File path rules had been one of the few features available in AppLocker, the older native application control technology, that were not available to WDAC; deployment tools and methodologies built on top of AppLocker like AaronLocker have relied on these rules as an important simplifying option for policy management. As we sought to close that gap, we wanted to preserve the stronger security posture available with WDAC that customers have come to expect. To this end, WDAC applies, by default, an option to check at runtime that apps and executables allowed based on file path rules must come from a file path that’s only writable by administrator or higher privileged accounts. This runtime check provides an additional safeguard for file path rules that are otherwise inherently weaker than other identifiers like hash or signer rules, which rely on cryptographically verifiable attributes.

This runtime capability can be controlled with the “Disabled:Runtime FilePath Rule Protection” rule option.

The following example shows how to easily create rules for anything allowed under “Program Files” and “Program Files (x86)”, and then merge them with the sample policy that allows all Windows signed code (available under C:\Windows\schemas\CodeIntegrity\ExamplePolicies). The resulting merged policy file allows all Windows signed code and applications installed under “Program Files” and “Program Files (x86)” with the runtime protection that checks that anything executing under those paths is coming from a location only writable by administrator or higher privileged accounts.

Multiple policy file support with composability

Limiting support to a single policy file means that a variety of app control scenarios from potentially different stakeholders or business groups need to be maintained in one place. This comes with an associated overhead: the coordination required to converge on the appropriate rules encapsulated in a single policy file.
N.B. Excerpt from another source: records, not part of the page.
-- ==== Sys2Proof/Machine/Ops.lean ====
section
/-! DEFINITION. The primitives every rule is built from (R6, R7): memory, registers, `pc`, the two traces, and
taking a fault. There is NO return from a fault and no return-from-trap instruction (R171): the only way out of
Faulted is the host's reset, `Machine.hostReset` in Lifecycle.lean. -/

namespace Sys2Proof.Machine

/-- `M[a]`: a cell that is not listed holds its reset value (R10, R25). -/
def Memory.read : List Host.Cell → Nat → Byte
  | [], _ => Config.memReset
  | (b, w) :: rest, a => if a = b then w else Memory.read rest a

/-- `M[a] <- v`, keeping the list sorted and free of cells at the reset value. -/
def Memory.write : List Host.Cell → Nat → Byte → List Host.Cell
  | [], a, v => if v = Config.memReset then [] else [(a, v)]
  | (b, w) :: rest, a, v =>
    if a < b then
      if v = Config.memReset then (b, w) :: rest else (a, v) :: (b, w) :: rest
    else if a = b then
      if v = Config.memReset then rest else (a, v) :: rest
    else (b, w) :: Memory.write rest a v

/-- Store bytes at ascending addresses from `a`. -/
def Memory.writeAll : List Host.Cell → Nat → List Byte → List Host.Cell
  | m, _, [] => m
  | m, a, v :: vs => Memory.writeAll (Memory.write m a v) (a + 1) vs

/-- The canonical form: addresses strictly rise and are 0 to 255 (R10, R30), and no cell is listed at its reset
value. -/
def Memory.wf : List Host.Cell → Bool
  | [] => true
  | (a, v) :: rest =>
    (decide (a < Config.memSize) && decide (v ≠ Config.memReset) && rest.all fun c => decide (a < c.1))
      && Memory.wf rest

/-- A fatal fault being raised, with its datum (R6, R161 to R164). -/
inductive Raise where
  /-- An address outside 0 to 255. -/
  | outOfBounds (address : Nat)
  /-- A register operand byte outside 0 to 7. -/
  | invalidRegister (index : Byte)
  /-- The stack pointer that PUSH or POP cannot move from. -/
  | stackFault (sp : Byte)
  /-- An ALU operation that is neither ADD nor MUL. -/
  | unsupportedOperation (op : BitVec 2)
  deriving DecidableEq, Repr

/-- The `fault_code` of a raised fault (R160). -/
def Raise.code : Raise → FaultCode
  | .outOfBounds _ => .outOfBounds
  | .invalidRegister _ => .invalidRegister
  | .stackFault _ => .stackFault
  | .unsupportedOperation _ => .unsupportedOperation

/-- The `fault_info` of a raised fault: the datum, zero-extended to 9 bits (R18, R161 to R164). -/
def Raise.info : Raise → PcWord
  | .outOfBounds a => BitVec.ofNat 9 a
  | .invalidRegister b => b.setWidth 9
  | .stackFault sp => sp.setWidth 9
  | .unsupportedOperation op => op.setWidth 9

/-- Taking a fatal fault (R169), given the state the step began in: the record is written (`fault_pc` = `pc`), the
machine is Faulted, and every register, memory cell, `pc`, `OUT` and `DIAG` keep their values. Control goes
nowhere: there is no handler and no vector. -/
def takeFault (r : Raise) (s : State) : State :=
  { s with status := .faulted, fault := { code := r.code, pc := s.pc, info := r.info } }

/-- The end of an execute rule begun in `s`: its new state, or the fault it raised, which undoes the whole rule
(R6 "raise", R169). -/
def complete (s : State) : Except Raise State → StepOutcome
  | .ok t => .next t
  | .error r => .next (takeFault r s)

/-- `MemRead(a, 1)` (R6, R31). -/
def memRead (a : Nat) (s : State) : Except Raise Byte :=
  if a < Config.memSize then .ok (Memory.read s.mem a) else .error (.outOfBounds a)

/-- `MemWrite(a, 1, v)` (R6, R31). -/
def memWrite (a : Nat) (v : Byte) (s : State) : Except Raise State :=
  if a < Config.memSize then .ok { s with mem := Memory.write s.mem a v } else .error (.outOfBounds a)

/-- `x[i]` (R6). No register is hard-wired (R11). -/
def State.reg (s : State) (i : RegIndex) : Byte := s.regs[i.val]

/-- `x[i] <- v` (R6). -/
def State.setReg (s : State) (i : RegIndex) (v : Byte) : State :=
  { s with regs := s.regs.set i.val v }

/-- `SP`, another name for `x[7]` (R6, R12). -/
def State.sp (s : State) : Byte := s.reg Config.spIndex

/-- `SP <- v` (R6, R12). -/
def State.setSp (s : State) (v : Byte) : State := s.setReg Config.spIndex v

/-- `pc <- pc + n`, the sequencer's advance by the instruction's length (R77); the sum is 9 bits wide (R140). -/
def State.advance (s : State) (n : Nat) : State := { s with pc := BitVec.ofNat 9 (s.pc.toNat + n) }

/-- `emit PRN(v)` (R6). -/
def State.emitPrn (s : State) (v : Byte) : State := { s with out := s.out ++ [v] }

/-- `emit Diag(UnknownOpcode, p, b)` (R6). -/
def State.emitDiag (s : State) (p : PcWord) (b : Byte) : State := { s with diag := s.diag ++ [⟨p, b⟩] }

/-- `running` = (`state` = Running) (R16). -/
def State.isRunning (s : State) : Bool := decide (s.status = .running)

/-- The 3-bit code of the sequencer's `state` output (R17). -/
def Status.code : Status → BitVec 3
  | .idle => 0#3
  | .loaded => 1#3
  | .running => 2#3
  | .halted => 3#3
  | .faulted => 4#3

/-- The 3-bit code of `fault_code` (R18, R160). -/
def FaultCode.code : FaultCode → BitVec 3
  | .noFault => 0#3
  | .outOfBounds => 1#3
  | .invalidRegister => 2#3
  | .stackFault => 3#3
  | .unsupportedOperation => 4#3

end Sys2Proof.Machine
end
With the Windows 10 May 2019 Update multiple policy files are supported for WDAC. To facilitate composing behavior from multiple policy files, we have introduced the concept of base and supplemental policies:

• Base policies – For any execution to be allowed, the application must pass each base policy independently. Base policies are used together to further restrict what’s allowed. For example:
  Let’s assume a system has two policies: Base Policy A and Base Policy B with their own sets of rules. For foo.exe to run, it must be allowed by the rules in Base Policy A and also the rules in Base Policy B. Windows Defender Application Control policies on prior Windows 10 systems will continue to work on the May 2019 Update and will be treated as base policies.
• Supplemental policies – As the name suggests, supplemental policies complement base policies with additional rules to be considered as part of the base policies they correspond to. Supplemental policies are tied to a specific base policy with an ID; a base policy may have multiple supplemental policies. Supplemental policies expand what is allowed by any base policy, but deny rules specified in a supplemental policy will not be honored.

Application Control CSP

Customers have been able to deploy Windows Defender Application Control policies via MDM using the CodeIntegrity node of the AppLocker configuration service provider (CSP). The AppLocker CSP has a number of limitations, most notably the lack of awareness of rebootless policy deployment support.
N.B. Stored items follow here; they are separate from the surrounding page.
-- ==== Sys2Proof/Machine/Units.lean ====
section
/-! DEFINITION. The five units of the core as functions of their ports (R135 to R142) and their composition into one
step (R143). The instruction rules and R80 define the machine; this file is their hardware reading, written from
R136 to R143 alone, and it calls neither `exec` nor `decode`. -/

namespace Sys2Proof.Machine

/-- The outputs of `fetch_unit` (R136). -/
structure FetchOut where
  ir : Byte
  irOob : Bool
  opa : Byte
  opb : Byte
  opaAvail : Bool
  opbAvail : Bool
  deriving DecidableEq, Repr

/-- `fetch_unit` (R136): up to three reads, never at an address above 255. -/
def fetchUnit (pc : PcWord) (mem : List Host.Cell) : FetchOut where
  irOob := decide (pc.toNat = 256)
  ir := if pc.toNat = 256 then 0x00#8 else Memory.read mem pc.toNat
  opaAvail := decide (pc.toNat ≤ 254)
  opa := if pc.toNat ≤ 254 then Memory.read mem (pc.toNat + 1) else 0x00#8
  opbAvail := decide (pc.toNat ≤ 253)
  opb := if pc.toNat ≤ 253 then Memory.read mem (pc.toNat + 2) else 0x00#8

/-- The decoder's outputs (R137): the control word of one opcode byte. -/
structure ControlWord where
  known : Bool
  kind : BitVec 3
  nOps : BitVec 2
  len : BitVec 2
  aIsReg : Bool
  bIsReg : Bool
  bIsImm : Bool
  aluEn : Bool
  aluOp : BitVec 2
  regWe : Bool
  spDec : Bool
  spInc : Bool
  memWe : Bool
  memRe : Bool
  prn : Bool
  halt : Bool
  deriving DecidableEq, Repr

/-- The last row of R137's truth table: any opcode byte that is not listed. -/
def controlUnknown : ControlWord where
  known := false
  kind := 0#3
  nOps := 0#2
  len := 1#2
  aIsReg := false
  bIsReg := false
  bIsImm := false
  aluEn := false
  aluOp := 0#2
  regWe := false
  spDec := false
  spInc := false
  memWe := false
  memRe := false
  prn := false
  halt := false

/-- `instruction_decoder` (R137): the truth table, row by row; each row names the outputs that differ from the last
row's. -/
def instructionDecoder (ir : Byte) : ControlWord :=
  if ir = 0x01#8 then
    { controlUnknown with known := true, kind := 1#3, halt := true }
  else if ir = 0x82#8 then
    { controlUnknown with
      known := true, kind := 2#3, nOps := 2#2, len := 3#2, aIsReg := true, bIsImm := true, regWe := true }
  else if ir = 0x47#8 then
    { controlUnknown with known := true, kind := 3#3, nOps := 1#2, len := 2#2, aIsReg := true, prn := true }
  else if ir = 0xA2#8 then
    { controlUnknown with
      known := true, kind := 4#3, nOps := 2#2, len := 3#2, aIsReg := true, bIsReg := true, aluEn := true,
      aluOp := 1#2, regWe := true }
  else if ir = 0x45#8 then
    { controlUnknown with
      known := true, kind := 5#3, nOps := 1#2, len := 2#2, aIsReg := true, spDec := true, memWe := true }
  else if ir = 0x46#8 then
    { controlUnknown with
      known := true, kind := 6#3, nOps := 1#2, len := 2#2, aIsReg := true, regWe := true, spInc := true,
      memRe := true }
  else controlUnknown

/-- One read port of `register_file` (R138): whether the index is valid, and `x[idx]`, or 0 when it is not. -/
def registerRead (x : Vector Byte 8) (idx : Byte) : Bool × Byte :=
  if h : idx.toNat < 8 then (true, x[idx.toNat]) else (false, 0x00#8)

/-- `sp_data` of `register_file` (R138): `x[7]`, always. -/
def spData (x : Vector Byte 8) : Byte := x[7]

/-- The write-side inputs of `register_file` (R138). -/
structure RegisterWrite where
  reset : Bool
  wEn : Bool
  wIdx : Byte
  wData : Byte
  spWEn : Bool
  spWData : Byte
  commit : Bool
  deriving DecidableEq, Repr

/-- `register_file`'s next registers (R138): the general write first and the stack-pointer write second, both only
when `commit` = 1; an index above 7 writes nothing. -/
def registerFile (w : RegisterWrite) (x : Vector Byte 8) : Vector Byte 8 :=
  if w.reset then State.reset.regs
  else if w.commit then
    let x₁ := if h : w.wEn ∧ w.wIdx.toNat < 8 then x.set w.wIdx.toNat w.wData h.2 else x
    if w.spWEn then x₁.set 7 w.spWData else x₁
  else x

/-- What `program_counter_sequencer` holds (R140). -/
structure Sequencer where
  pc : PcWord
  status : Status
  fault : FaultRecord
  deriving DecidableEq, Repr

/-- The inputs of `program_counter_sequencer` (R140); `faultReq` carries `fault_code_in` and `fault_info_in`. -/
structure SequencerIn where
  reset : Bool
  loadOk : Bool
  start : Bool
  len : BitVec 2
  halt : Bool
  faultReq : Option (FaultCode × PcWord)
  deriving DecidableEq, Repr

/-- The sequencer at the end of a step taken in Running (R140): a fault before a halt before the advance. -/
def sequencerStep (i : SequencerIn) (q : Sequencer) : Sequencer :=
  match i.faultReq with
  | some (code, info) => { q with status := .faulted, fault := { code := code, pc := q.pc, info := info } }
  | none => if i.halt then { q with status := .halted } else { q with pc := q.pc + i.len.setWidth 9 }

/-- `program_counter_sequencer` (R140): its next contents and the `state_error` pulse. Outside Running it changes
only on reset, load_ok and start (R190 to R195). DESIGN CHOICE (log entry 9): where several host inputs come at once,
reset wins, and each other input is judged by the state the sequencer is in. -/
def sequencer (i : SequencerIn) (q : Sequencer) : Sequencer × Bool :=
  if i.reset then
    ({ pc := State.reset.pc, status := State.reset.status, fault := State.reset.fault }, false)
  else
    match q.status with
    | .idle => (if i.loadOk then { q with status := .loaded } else q, i.start)
    | .loaded => (if i.start then { q with status := .running } else q, i.loadOk)
    | .running => (sequencerStep i q, i.loadOk || i.start)
    | .halted => (q, i.loadOk || i.start)
    | .faulted => (q, i.loadOk || i.start)

/-- The memory's write port (R141). -/
def memoryWritePort (en : Bool) (addr data : Byte) (mem : List Host.Cell) : List Host.Cell :=
  if en then Memory.write mem addr.toNat data else mem

/-- The loader's port (R142): a write is accepted only in state Idle. -/
def loaderPort (we : Bool) (addr data : Byte) (s : State) : State :=
  { s with mem := memoryWritePort (we && decide (s.status = .idle)) addr data s.mem }

/-- The fault of a step (R143): the first line that holds, top to bottom. `memRdata` is `M[sp_data]`. -/
def faultRequest (pc : PcWord) (f : FetchOut) (c : ControlWord) (aValid bValid : Bool) (sp memRdata : Byte)
    (unsupported : Bool) : Option (FaultCode × PcWord) :=
  if f.irOob then some (.outOfBounds, 256#9)
  else if c.known ∧ 1 ≤ c.nOps.toNat ∧ ¬ f.opaAvail then some (.outOfBounds, pc + 1#9)
  else if c.known ∧ c.nOps.toNat = 2 ∧ ¬ f.opbAvail then some (.outOfBounds, pc + 2#9)
  else if c.aIsReg ∧ ¬ aValid then some (.invalidRegister, f.opa.setWidth 9)
  else if c.bIsReg ∧ ¬ bValid then some (.invalidRegister, f.opb.setWidth 9)
  else if c.spDec ∧ sp = 0x00#8 then some (.stackFault, 0#9)
  else if c.spInc ∧ 0xF4 ≤ sp.toNat then some (.stackFault, sp.setWidth 9)
  else if c.spInc ∧ f.opa = 7#8 ∧ memRdata = 0xFF#8 then some (.stackFault, 255#9)
  else if c.aluEn ∧ unsupported then some (.unsupportedOperation, c.aluOp.setWidth 9)
  else none

/-- The outward pulses of one step (R142): the PRN value and the diagnostic, each when valid. -/
structure Pulses where
  out : Option Byte
  diag : Option Diag
  deriving DecidableEq, Repr

/-- The control word of a step (R143): forced to UNKNOWN when the opcode fetch is out of bounds. -/
def stepControl (f : FetchOut) : ControlWord :=
  if f.irOob then controlUnknown else instructionDecoder f.ir

/-- The register writes of a step (R143): LDI writes the immediate, MUL the product, POP the popped byte and then SP,
PUSH the decremented SP. -/
def stepRegisterWrite (f : FetchOut) (c : ControlWord) (sp memRdata y : Byte) (commit : Bool) : RegisterWrite where
  reset := false
  wEn := c.regWe
  wIdx := f.opa
  wData := if c.memRe then memRdata else if c.aluEn then y else f.opb
  spWEn := c.spDec || c.spInc
  spWData := if c.spDec then sp - 1#8 else if f.opa = 7#8 then memRdata + 1#8 else sp + 1#8
  commit := commit

/-- The pulses of a step (R143): PRN's is masked by `commit`; an unknown opcode byte that was fetched gives a
diagnostic. -/
def stepPulses (pc : PcWord) (f : FetchOut) (c : ControlWord) (aData : Byte) (commit : Bool) : Pulses where
  out := if c.prn ∧ commit then some aData else none
  diag := if ¬ c.known ∧ ¬ f.irOob then some ⟨pc, f.ir⟩ else none

/-- One step of the five units wired together (R143), for a core in state Running with no host input. -/
def unitsStep (s : State) : State :=
  let f := fetchUnit s.pc s.mem
  let c := stepControl f
  let ra := registerRead s.regs f.opa
  let rb := registerRead s.regs f.opb
  let sp := spData s.regs
  let memRdata := Memory.read s.mem sp.toNat
  let y := alu c.aluOp ra.2 rb.2
  let req := faultRequest s.pc f c ra.1 rb.1 sp memRdata y.unsupported
  let commit := req.isNone
  let pulses := stepPulses s.pc f c ra.2 commit
  let storeData := if f.opa = 7#8 then sp - 1#8 else ra.2
  let q := sequencerStep ⟨false, false, false, c.len, c.halt, req⟩ ⟨s.pc, s.status, s.fault⟩
  { mem := memoryWritePort (commit && c.memWe) (sp - 1#8) storeData s.mem
    regs := registerFile (stepRegisterWrite f c sp memRdata y.y commit) s.regs
    pc := q.pc
    status := q.status
    fault := q.fault
    out := s.out ++ pulses.out.toList
    diag := s.diag ++ pulses.diag.toList
    latch := ⟨f.ir, f.opa, f.opb, f.opaAvail, f.opbAvail⟩ }

end Sys2Proof.Machine
end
The Windows 10 May 2019 Update now has a new Application Control CSP, which introduces much richer support for policy deployment over MDM and also provides support for:

• Rebootless policy deployment (For policies that have the “Enabled:Update Policy No Reboot” option set, the new Application Control CSP will not schedule a reboot on client systems getting the policy)
• Support for the new multiple policies
• For device management software vendors, better error reporting

COM object registration support

Windows Defender Application Control enforces a built-in allow list of COM object registrations to reduce the risk introduced from certain powerful COM objects. Customers have reported that while this capability is desirable from a security perspective, there are specific cases in their environments where they’d like to allow the registration of additional COM objects required for their business.

With the Windows 10 May 2019 Update customers can now specify COM objects that need to be allowed in environments they’re managing with Windows Defender Application Control policies.
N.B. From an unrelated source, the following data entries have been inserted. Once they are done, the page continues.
-- ==== Sys2Proof/WellFormed.lean ====
section
/-! DEFINITION. When an instruction names only registers that exist: each register operand byte is 0 to 7 (R53).
An instruction that fails the check is still decoded, encoded and executed: it raises InvalidRegister (R162). -/

namespace Sys2Proof

/-- A register operand byte names a register (R53). -/
def regOperandOk (b : Byte) : Bool := b.toNat < Config.numRegs

/-- Every register operand of the instruction names a register (R53, R55). LDI's immediate is any byte (R54). -/
def Instr.wellFormed : Instr → Bool
  | .hlt => true
  | .ldi r _ => regOperandOk r
  | .prn r => regOperandOk r
  | .mul a b => regOperandOk a && regOperandOk b
  | .push r => regOperandOk r
  | .pop r => regOperandOk r

end Sys2Proof
end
Disabled: Script Enforcement rule option support

The Windows 10 May 2019 Update with KB4497935 introduces proper support for the Disabled: Script Enforcement rule option.

Customers recognize the importance of having restrictions on script hosts but are often looking to break up their application control projects into smaller chunks to help with deployment feasibility. The “Disabled:Script Enforcement” rule option in the policy now turns off policy enforcement for MSIs, PowerShell scripts, and wsh-hosted scripts. This will allow IT departments to tackle EXE, DLL, and driver enforcement without needing to also simultaneously address script host control.

Try the new capabilities today

We invite everyone to try these new Windows Defender Application Control capabilities, alongside existing features like managed installer. For customers using Microsoft Defender ATP, consider using Advanced hunting to query the WDAC events centrally to understand and monitor the behavior of all these new policy controls on client machines in your environment. Learn about both new and existing functionalities with the Windows Defender Application Control deployment guide.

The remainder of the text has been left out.